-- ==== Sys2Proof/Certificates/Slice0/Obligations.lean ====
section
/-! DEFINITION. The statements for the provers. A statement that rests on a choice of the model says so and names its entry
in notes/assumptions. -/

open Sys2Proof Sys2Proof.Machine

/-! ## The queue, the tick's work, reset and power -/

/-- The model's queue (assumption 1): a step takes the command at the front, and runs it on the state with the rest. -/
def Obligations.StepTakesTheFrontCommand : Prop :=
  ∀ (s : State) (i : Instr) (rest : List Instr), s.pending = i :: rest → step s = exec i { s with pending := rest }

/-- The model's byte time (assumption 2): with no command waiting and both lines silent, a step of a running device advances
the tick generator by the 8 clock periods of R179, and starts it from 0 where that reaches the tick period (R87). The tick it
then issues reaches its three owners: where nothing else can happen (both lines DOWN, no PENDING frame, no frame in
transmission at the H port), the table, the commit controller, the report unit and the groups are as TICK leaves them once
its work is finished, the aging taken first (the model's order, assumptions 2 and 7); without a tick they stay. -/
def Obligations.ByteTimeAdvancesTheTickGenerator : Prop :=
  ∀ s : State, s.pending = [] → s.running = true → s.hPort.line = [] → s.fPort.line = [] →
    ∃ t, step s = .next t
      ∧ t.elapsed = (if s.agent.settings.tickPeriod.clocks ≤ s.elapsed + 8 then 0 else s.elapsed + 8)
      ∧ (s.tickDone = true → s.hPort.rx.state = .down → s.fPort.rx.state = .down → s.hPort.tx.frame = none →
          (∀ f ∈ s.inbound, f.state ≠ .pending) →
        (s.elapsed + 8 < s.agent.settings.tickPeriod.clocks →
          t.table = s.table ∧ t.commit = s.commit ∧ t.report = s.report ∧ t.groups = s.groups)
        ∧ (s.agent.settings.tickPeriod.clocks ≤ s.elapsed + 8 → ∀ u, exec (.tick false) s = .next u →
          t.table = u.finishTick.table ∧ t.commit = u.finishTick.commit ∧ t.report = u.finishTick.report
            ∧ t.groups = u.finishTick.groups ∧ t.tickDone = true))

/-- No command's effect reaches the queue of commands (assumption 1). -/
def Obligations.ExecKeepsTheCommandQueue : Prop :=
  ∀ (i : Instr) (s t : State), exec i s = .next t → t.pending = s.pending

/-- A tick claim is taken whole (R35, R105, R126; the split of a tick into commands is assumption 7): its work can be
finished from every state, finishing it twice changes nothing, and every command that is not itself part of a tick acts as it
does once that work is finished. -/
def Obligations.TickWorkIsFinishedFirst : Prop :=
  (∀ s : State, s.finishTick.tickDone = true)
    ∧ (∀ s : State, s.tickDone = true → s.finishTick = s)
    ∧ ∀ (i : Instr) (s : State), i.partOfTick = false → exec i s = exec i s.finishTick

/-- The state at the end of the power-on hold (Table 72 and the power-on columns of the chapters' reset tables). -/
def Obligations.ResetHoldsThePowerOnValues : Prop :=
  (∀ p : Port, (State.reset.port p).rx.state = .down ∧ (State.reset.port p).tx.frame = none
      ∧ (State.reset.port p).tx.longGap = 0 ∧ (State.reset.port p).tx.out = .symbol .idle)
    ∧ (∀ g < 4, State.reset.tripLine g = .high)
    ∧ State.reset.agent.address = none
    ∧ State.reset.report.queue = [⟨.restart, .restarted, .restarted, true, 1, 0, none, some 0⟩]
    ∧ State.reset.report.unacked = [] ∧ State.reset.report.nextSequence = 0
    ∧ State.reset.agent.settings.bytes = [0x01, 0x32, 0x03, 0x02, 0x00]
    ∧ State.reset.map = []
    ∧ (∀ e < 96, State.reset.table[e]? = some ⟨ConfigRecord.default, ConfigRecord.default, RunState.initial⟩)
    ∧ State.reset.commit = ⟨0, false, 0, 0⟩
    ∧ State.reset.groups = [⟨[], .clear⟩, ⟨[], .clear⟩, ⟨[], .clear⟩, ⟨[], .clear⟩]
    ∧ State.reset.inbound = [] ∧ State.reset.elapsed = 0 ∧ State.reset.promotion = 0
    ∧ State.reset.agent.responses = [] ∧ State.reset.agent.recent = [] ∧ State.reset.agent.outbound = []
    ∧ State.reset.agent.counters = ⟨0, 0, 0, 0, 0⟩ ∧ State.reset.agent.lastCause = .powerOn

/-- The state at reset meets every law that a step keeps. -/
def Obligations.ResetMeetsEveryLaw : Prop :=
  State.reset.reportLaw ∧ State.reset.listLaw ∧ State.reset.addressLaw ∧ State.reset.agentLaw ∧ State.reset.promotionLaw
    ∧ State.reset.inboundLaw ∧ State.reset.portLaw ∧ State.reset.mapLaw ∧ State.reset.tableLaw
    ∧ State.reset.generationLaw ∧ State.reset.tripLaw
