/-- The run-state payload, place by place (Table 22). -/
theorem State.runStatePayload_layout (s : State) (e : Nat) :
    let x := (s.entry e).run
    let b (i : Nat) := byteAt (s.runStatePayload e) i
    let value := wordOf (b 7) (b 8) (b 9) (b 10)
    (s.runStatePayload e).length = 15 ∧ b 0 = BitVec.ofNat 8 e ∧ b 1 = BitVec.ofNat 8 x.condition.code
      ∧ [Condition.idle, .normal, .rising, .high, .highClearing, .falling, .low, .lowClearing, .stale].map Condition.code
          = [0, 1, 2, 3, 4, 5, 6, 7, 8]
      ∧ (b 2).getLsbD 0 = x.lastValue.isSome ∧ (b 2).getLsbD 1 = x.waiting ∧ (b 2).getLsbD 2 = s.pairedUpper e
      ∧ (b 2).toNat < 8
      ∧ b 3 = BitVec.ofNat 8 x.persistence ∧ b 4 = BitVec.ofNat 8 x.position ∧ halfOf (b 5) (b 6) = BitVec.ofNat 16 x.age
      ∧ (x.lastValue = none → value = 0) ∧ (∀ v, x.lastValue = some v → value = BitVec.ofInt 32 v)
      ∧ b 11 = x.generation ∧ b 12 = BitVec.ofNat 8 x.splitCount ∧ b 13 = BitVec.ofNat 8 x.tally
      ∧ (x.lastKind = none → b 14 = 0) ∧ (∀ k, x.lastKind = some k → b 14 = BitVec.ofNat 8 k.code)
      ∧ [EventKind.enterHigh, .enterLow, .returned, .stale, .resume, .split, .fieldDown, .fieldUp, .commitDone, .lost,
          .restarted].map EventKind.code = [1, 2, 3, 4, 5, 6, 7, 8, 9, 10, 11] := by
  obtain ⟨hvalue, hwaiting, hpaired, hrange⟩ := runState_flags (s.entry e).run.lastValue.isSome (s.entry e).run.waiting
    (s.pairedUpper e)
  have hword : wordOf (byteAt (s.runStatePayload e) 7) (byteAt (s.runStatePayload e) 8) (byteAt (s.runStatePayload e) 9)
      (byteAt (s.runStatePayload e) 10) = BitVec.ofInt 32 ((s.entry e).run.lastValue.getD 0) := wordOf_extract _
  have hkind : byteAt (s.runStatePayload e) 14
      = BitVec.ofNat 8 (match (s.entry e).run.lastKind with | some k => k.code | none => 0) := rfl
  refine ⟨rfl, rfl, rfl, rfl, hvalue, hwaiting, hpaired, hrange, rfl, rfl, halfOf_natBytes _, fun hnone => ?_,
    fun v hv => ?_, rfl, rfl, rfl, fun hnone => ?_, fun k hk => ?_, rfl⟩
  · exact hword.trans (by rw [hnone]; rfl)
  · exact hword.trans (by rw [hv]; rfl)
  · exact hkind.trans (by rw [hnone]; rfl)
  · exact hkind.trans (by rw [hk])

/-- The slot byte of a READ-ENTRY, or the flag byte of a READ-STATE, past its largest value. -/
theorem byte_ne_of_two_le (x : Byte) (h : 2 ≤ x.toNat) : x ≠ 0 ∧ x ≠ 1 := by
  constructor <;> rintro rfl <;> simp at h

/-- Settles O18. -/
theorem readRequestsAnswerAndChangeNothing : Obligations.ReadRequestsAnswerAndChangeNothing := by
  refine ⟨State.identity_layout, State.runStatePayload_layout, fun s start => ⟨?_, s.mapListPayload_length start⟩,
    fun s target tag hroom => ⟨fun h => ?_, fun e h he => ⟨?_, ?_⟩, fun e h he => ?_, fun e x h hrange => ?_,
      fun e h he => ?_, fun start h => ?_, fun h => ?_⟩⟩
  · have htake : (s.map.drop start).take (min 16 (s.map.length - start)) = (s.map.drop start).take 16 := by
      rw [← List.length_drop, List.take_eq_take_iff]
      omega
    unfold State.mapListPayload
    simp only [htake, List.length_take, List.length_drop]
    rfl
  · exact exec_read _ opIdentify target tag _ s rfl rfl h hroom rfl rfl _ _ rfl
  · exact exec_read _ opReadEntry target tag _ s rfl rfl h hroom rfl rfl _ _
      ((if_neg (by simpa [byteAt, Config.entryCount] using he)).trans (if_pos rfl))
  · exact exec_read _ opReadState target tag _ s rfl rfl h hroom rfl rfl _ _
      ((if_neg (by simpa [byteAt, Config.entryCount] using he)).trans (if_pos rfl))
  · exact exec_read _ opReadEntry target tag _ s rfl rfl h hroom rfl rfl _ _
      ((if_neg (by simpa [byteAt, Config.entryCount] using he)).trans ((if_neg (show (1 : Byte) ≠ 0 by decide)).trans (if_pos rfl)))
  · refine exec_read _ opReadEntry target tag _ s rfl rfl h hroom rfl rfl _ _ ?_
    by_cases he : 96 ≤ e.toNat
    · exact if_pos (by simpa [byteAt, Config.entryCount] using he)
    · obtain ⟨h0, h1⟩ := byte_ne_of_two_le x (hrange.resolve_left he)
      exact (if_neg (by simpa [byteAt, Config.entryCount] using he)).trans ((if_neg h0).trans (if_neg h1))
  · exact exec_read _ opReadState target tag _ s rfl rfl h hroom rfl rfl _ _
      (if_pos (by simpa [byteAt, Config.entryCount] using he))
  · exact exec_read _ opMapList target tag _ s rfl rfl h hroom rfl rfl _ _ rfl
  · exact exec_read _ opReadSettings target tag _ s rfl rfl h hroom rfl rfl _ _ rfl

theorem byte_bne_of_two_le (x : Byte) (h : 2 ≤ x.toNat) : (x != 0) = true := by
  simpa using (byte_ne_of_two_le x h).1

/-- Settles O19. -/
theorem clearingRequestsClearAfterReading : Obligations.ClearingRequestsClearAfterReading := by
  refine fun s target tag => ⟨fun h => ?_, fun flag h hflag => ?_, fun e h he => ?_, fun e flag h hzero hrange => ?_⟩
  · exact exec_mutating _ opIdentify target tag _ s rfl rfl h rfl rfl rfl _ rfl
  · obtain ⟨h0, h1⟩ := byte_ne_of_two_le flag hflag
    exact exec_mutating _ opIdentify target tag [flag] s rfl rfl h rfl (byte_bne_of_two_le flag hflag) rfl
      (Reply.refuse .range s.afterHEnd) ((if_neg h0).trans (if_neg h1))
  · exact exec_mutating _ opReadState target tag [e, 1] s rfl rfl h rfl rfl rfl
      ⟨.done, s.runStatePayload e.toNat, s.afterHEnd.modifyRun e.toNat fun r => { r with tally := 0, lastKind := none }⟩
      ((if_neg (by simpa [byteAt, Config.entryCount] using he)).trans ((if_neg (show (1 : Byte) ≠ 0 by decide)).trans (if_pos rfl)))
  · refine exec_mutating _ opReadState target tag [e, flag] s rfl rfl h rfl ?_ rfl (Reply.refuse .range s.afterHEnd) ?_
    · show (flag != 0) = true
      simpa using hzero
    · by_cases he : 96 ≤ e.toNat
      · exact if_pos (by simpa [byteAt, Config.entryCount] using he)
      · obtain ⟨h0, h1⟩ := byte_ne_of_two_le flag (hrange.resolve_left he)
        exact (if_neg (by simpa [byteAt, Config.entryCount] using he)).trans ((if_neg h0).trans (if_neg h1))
# # # # #
## WORK TASK
Return only the part of the records above that opens with the line containing "(if_pos (by simpa" and closes with the line containing "1] s rfl rfl h rfl rfl rfl", ends included.

## TASK OUTPUT
      (if_pos (by simpa [byteAt, Config.entryCount] using he))
  · exact exec_read _ opMapList target tag _ s rfl rfl h hroom rfl rfl _ _ rfl
  · exact exec_read _ opReadSettings target tag _ s rfl rfl h hroom rfl rfl _ _ rfl

theorem byte_bne_of_two_le (x : Byte) (h : 2 ≤ x.toNat) : (x != 0) = true := by
  simpa using (byte_ne_of_two_le x h).1

/-- Settles O19. -/
theorem clearingRequestsClearAfterReading : Obligations.ClearingRequestsClearAfterReading := by
  refine fun s target tag => ⟨fun h => ?_, fun flag h hflag => ?_, fun e h he => ?_, fun e flag h hzero hrange => ?_⟩
  · exact exec_mutating _ opIdentify target tag _ s rfl rfl h rfl rfl rfl _ rfl
  · obtain ⟨h0, h1⟩ := byte_ne_of_two_le flag hflag
    exact exec_mutating _ opIdentify target tag [flag] s rfl rfl h rfl (byte_bne_of_two_le flag hflag) rfl
      (Reply.refuse .range s.afterHEnd) ((if_neg h0).trans (if_neg h1))
  · exact exec_mutating _ opReadState target tag [e, 1] s rfl rfl h rfl rfl rfl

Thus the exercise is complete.